渡辺謙は「チェイシング・ザ・ドラゴン」という作品に出演する予定。しかも悪役で、共演はウェズリー・スナイプス。生粋のアジア女性好き(奥さんは韓国人)のウェズリー・スナイプスだけに、やはりヒロインは香港のスー・チー。せっかく彼にとって、良いキャリアを積み上げたのに、こんな映画に出るのは明らかにミステイクだ。「シャドー」で失笑を買ったジョン・ローンの二の舞にならないことを祈りたい。

監督でも、本命の三池崇史監督が世界13人の映画作家が参加する「マスターズ・オブ・ホラー」にアジアから唯一参加。「インプリント」というタイトルで、全米では12月にテレビ放映される。三池崇史が、アメリカではホラー映画の監督だと思われているのがおもしろい。やはり「オーディション」の影響なのか。

「ザ・リング2」でデビューした中田秀夫もパラマウントで「アイ」を撮る。主演はレニー・ゼルウィガーに決定。「グラッジ」で全米1位をゲットした清水崇監督(日本のマスコミは全米トップを記録した初めての日本人監督と報じた。「ポケモン」の湯山邦彦監督は無視?)は、「グラッジ2」をまたしても撮るという。

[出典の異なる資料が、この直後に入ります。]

theorem witness_SpecialRegisterWords : (∃ s, Ready [] (sPushes (.reg 1)) s ∧ Calm s ∧ Holds s ∧ Ready ([SOp.reg 1].flatMap sPops) [] s) ∧
    (∃ v, shapeLegal v) ∧ (∃ v, ¬shapeLegal v) ∧ (∃ v, topkLegal v) ∧ (∃ v, ¬topkLegal v) ∧
    ∃ n : BitVec 12, n.toNat ∉ [0x001, 0x002, 0x003, 0x011, 0x040, 0x050] :=
  ⟨⟨sH, ready_nil _, calmH, holdsH, ready_nil _⟩, ⟨0x1020, by unfold shapeLegal; decide⟩, ⟨0x1021, by unfold shapeLegal; decide⟩,
    ⟨64, by unfold topkLegal; decide⟩, ⟨65, by unfold topkLegal; decide⟩, ⟨0x020, by decide⟩⟩

-- Vector words: the operands are registers, a last result and a load queue.

theorem witness_IntegerLaneWords : ∃ i F s, intForm i = some F ∧ Ready (F.srcs.flatMap vPops) (vPushes F.d) s ∧ Calm s :=
  ⟨.vadd (.sq 1) (.lq 1) (.l 0) ⟨.s8, .rn, true⟩, _, sQ, rfl, (gate_go_iff _ _ _).1 (by decide +kernel), calmQ⟩

theorem witness_FloatLaneWords : ∃ i F s, floatForm i = some F ∧ Ready (F.srcs.flatMap vPops) (vPushes F.d) s ∧ Calm s :=
  ⟨.vfma (.v 1) (.lq 1) (.v 2) (.o 3) ⟨.bf16, .ru, false⟩, _, sQ, rfl, (gate_go_iff _ _ _).1 (by decide +kernel), calmQ⟩

theorem witness_ContainerWords : ∃ s, Ready (vpops [.lq 1, .v 2]) (vPushes (.v 1)) s ∧ Ready (vpops [.lq 1] ++ [SOp.lq 0].flatMap sPops) (vPushes (.v 1)) s ∧ Calm s :=
  ⟨sQ, (gate_go_iff _ _ _).1 (by decide +kernel), (gate_go_iff _ _ _).1 (by decide +kernel), calmQ⟩

theorem witness_FillingWords : ∃ s, Ready ([SOp.reg 1, .lq 0].flatMap sPops) (vPushes (.v 1)) s ∧
    Ready (vpops [.lq 1] ++ [SOp.reg 1, .lq 0].flatMap sPops) (vPushes (.sq 1)) s ∧ Calm s :=
  ⟨sQ, (gate_go_iff _ _ _).1 (by decide +kernel), (gate_go_iff _ _ _).1 (by decide +kernel), calmQ⟩

theorem witness_ShapeWords : (∃ s : State, 16 < shCols s.strand.vshape ∧ Ready (vpops [.lq 1] ++ [SOp.lq 0].flatMap sPops) (sPushes (.reg 1)) s ∧ Calm s ∧
      guardAt (hdrOf s.ir) s.strand.x 0 = true) ∧
    (∃ s : State, Ready (vpops [.lq 1] ++ [SOp.lq 0].flatMap sPops) (sPushes (.reg 1)) s ∧ Calm s ∧ guardAt (hdrOf s.ir) s.strand.x 0 = false) ∧
    ∃ s : State, shCols s.strand.vshape ≤ 16 ∧ Ready (vpops [.v 1]) (vPushes (.v 2)) s ∧ Calm s :=
  ⟨⟨sQ, by decide +kernel, (gate_go_iff _ _ _).1 (by decide +kernel), calmQ, by decide +kernel⟩,
    ⟨{ sQ with ir := BitVec.ofNat 64 (2 ^ 46 + 2 ^ 51) }, (gate_go_iff _ _ _).1 (by decide +kernel), ⟨.inl (by decide +kernel), by decide +kernel⟩, by decide +kernel⟩,
    ⟨{ sX with strand := { sX.strand with vshape := 0x1010#13 } }, by decide +kernel, ready_nil _, ⟨.inl (by decide +kernel), by decide +kernel⟩⟩⟩

theorem witness_CompareVectorWords : ∃ s, Ready (vpops [.lq 1, .v 2]) [] s ∧ Calm s := ⟨sQ, (gate_go_iff _ _ _).1 (by decide +kernel), calmQ⟩

theorem witness_RowWords : ∃ s, Ready (vpops [.lq 1, .v 2, .v 3]) (vPushes (.v 1)) s ∧ Calm s := ⟨sQ, (gate_go_iff _ _ _).1 (by decide +kernel), calmQ⟩

theorem witness_ConversionWords : ∃ s : State, Ready (vpops [.lq 1]) (vPushes (.v 1)) s ∧ Calm s ∧
    Instr.legal .x (.vcvt (.v 1) (.lq 1) .bf16 1 ⟨.f32, .rn, false⟩) = true ∧ Instr.legal .x (.vtf (.v 1) (.lq 1) 5 3 .rn) = true ∧
    let N := shRows s.strand.vshape * shCols s.strand.vshape
    (N * (32 / Ty.f32.width) % 16 = 0 ∧ 12 * (4 + 1) * (N * (32 / Ty.f32.width) / 16) ≤ 4 * N) ∧
    ¬(N * (32 / Ty.bf16.width) % 16 = 0 ∧ 12 * (4 + 1) * (N * (32 / Ty.bf16.width) / 16) ≤ 4 * N) :=
  ⟨sQ, (gate_go_iff _ _ _).1 (by decide +kernel), calmQ, by decide, by decide, by decide +kernel⟩
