-- ==== Sys2Proof/Certificates/Slice0/Obligations.lean ====
section
/-! DEFINITION. The statements for the provers. A statement says for every parameter value (`State.params`,
log 1) what it says, unless a hypothesis names the value. `OnlyChanges`, `WritesReg`, `WritesStatus` and
`Jumps` (`Safety.lean`) carry the frame: every register, saved register, kernel register, byte of memory
and hidden field not named is unchanged. -/

open Sys2Proof Sys2Proof.Machine

/-! ### Encoding -/

/-- Words written out from the encodings of 40_load_store.md, 41_arith_logic.md, 42_move_compare_shift.md,
43_branch.md and 44_kernel.md decode to the instructions the spec says they are. Rests on what the spec
marks as decided, D2 (log 31). -/
def Obligations.DecodeReadsTheSpecsWords : Prop :=
  decodeTableWord 32 0x10000100 = some (.ldrAbs 0#4 0x100#20) ∧
  decodeTableWord 32 0x1221fffc = some (.ldrOff 2#4 1#4 0xfffc#16) ∧
  decodeTableWord 32 0x47213000 = some (.stbPostIdx 2#4 1#4 3#4) ∧
  decodeTableWord 32 0x18213002 = some (.ldrScaled 2#4 1#4 3#4 2#12) ∧
  decodeTableWord 32 0x50312000 = some (.addReg 3#4 1#4 2#4) ∧
  decodeTableWord 32 0x6000fffe = some (.addImm 0#4 0#4 0xfffe#16) ∧
  decodeTableWord 32 0x72120000 = some (.cmpReg 1#4 2#4) ∧
  decodeTableWord 32 0x811fffff = some (.mvaImm 1#4 0xfffff#20) ∧
  decodeTableWord 32 0xb2fffff8 = some (.bneRel 15#4 0xffff8#20) ∧
  decodeTableWord 32 0xa0e00000 = some (.balInd 14#4) ∧
  decodeTableWord 32 0xc100003d = some (.srg true 29#5) ∧
  decodeTableWord 32 0xc46e0000 = some (.mkd 6#4 14#4)

/-- Decode and encode agree, for every instruction with every operand, under every layout whose fields do
not overlap. Which layouts are admitted is the model's reading (log 20). Rests on what the spec marks as
decided, D2, D11 (log 31). -/
def Obligations.DecodeOfEncodeIsTheInstruction : Prop :=
  ∀ (l : Layout) (i : Instr), l.wf = true → decodeWord l (encodeWith l i) = .ok i

/-- The other direction: a word that decodes to an instruction is that instruction's word on every bit the
instruction uses; the bits it does not use are ignored. Which layouts are admitted and which bits are
ignored is the model's reading (log 20, 21). Rests on what the spec marks as decided, D2, D11 (log 31). -/
def Obligations.DecodedWordAgreesWithEncodingOnUsedBits : Prop :=
  ∀ (l : Layout) (w : Word) (i : Instr), l.wf = true → decodeWord l w = .ok i →
    w &&& usedBits l i = encodeWith l i

/-- The opcode bytes with no instruction are exactly the 138 that R97 lists, and a word with one of them is
rejected by name whatever its other bits. Rests on what the spec marks as decided, D31, D36 (log 31). -/
def Obligations.IllegalOpcodeBytesAreThose138 : Prop :=
  (∀ (l : Layout) (w : Word),
    decodeWord l w = .error (.illegalOpcode w) ↔
      ∃ r ∈ [(0x00, 0x0f), (0x19, 0x1f), (0x29, 0x2f), (0x39, 0x3f), (0x49, 0x4f), (0x5e, 0x5f),
          (0x6e, 0x6f), (0x7c, 0x7f), (0x8c, 0x8f), (0x98, 0x9f), (0xa8, 0xaf), (0xb8, 0xbf),
          (0xc6, 0xff)],
        r.1 ≤ (opcodeField l w).toNat ∧ (opcodeField l w).toNat ≤ r.2) ∧
  (∀ (l : Layout) (w : Word) (e : DecodeError),
    decodeWord l w = .error e → e = .illegalOpcode w)

/-! ### The step -/

/-- A step runs the decoded instruction: where no interrupt is taken and the run is not over, and the bytes
at the pc are a word that decodes to `i`, the step is the meaning of `i` on the state after the timer's
move, which without a timer is the state itself. What a timer does at the boundary is a free value by the
model's choice (log 12). Rests on what the spec marks as decided, D25, D28 (log 31). -/
def Obligations.StepRunsTheDecodedInstruction : Prop :=
  ∀ (s : State) (w : Word) (i : Instr), s.takesTimer = false → s.atEnd = false →
    s.pc.toNat % 4 = 0 → s.word? s.pc.toNat = some w → decodeWord s.params.layout w = .ok i →
    step s = exec i s.timerMove ∧ (s.params.timerPresent = false → step s = exec i s)

/-- An instruction whose encoding stands at the pc, in the machine's byte order and layout, is the one the
step runs. Rests on what the spec marks as decided, D2, D3, D28 (log 31). -/
def Obligations.StepRunsTheEncodedInstruction : Prop :=
  ∀ (s : State) (i : Instr) (b : Nat → Byte), s.params.layout.wf = true →
    s.params.timerPresent = false → s.atEnd = false → s.pc.toNat % 4 = 0 →
    bytesOfWord s.params.byteOrder (encodeWith s.params.layout i) = [b 0, b 1, b 2, b 3] →
    (∀ k, k < 4 → s.byte? (s.pc.toNat + k) = some (b k)) →
    step s = exec i s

日本人男優=悪の枢軸、日本人女優=主人公アメリカ男性の性欲処理役、日本人監督=ホラーな映画の作り手……というステレオ・タイプはまだまだ根付きそうだ。

前川繁(まえかわしげる)
1973年愛知県生まれ。シアトルで4年間学生生活を過ごす。現在、東京でサラリーマン修行中。コネクションを作って、いつか映画を作っちゃおうと画策している。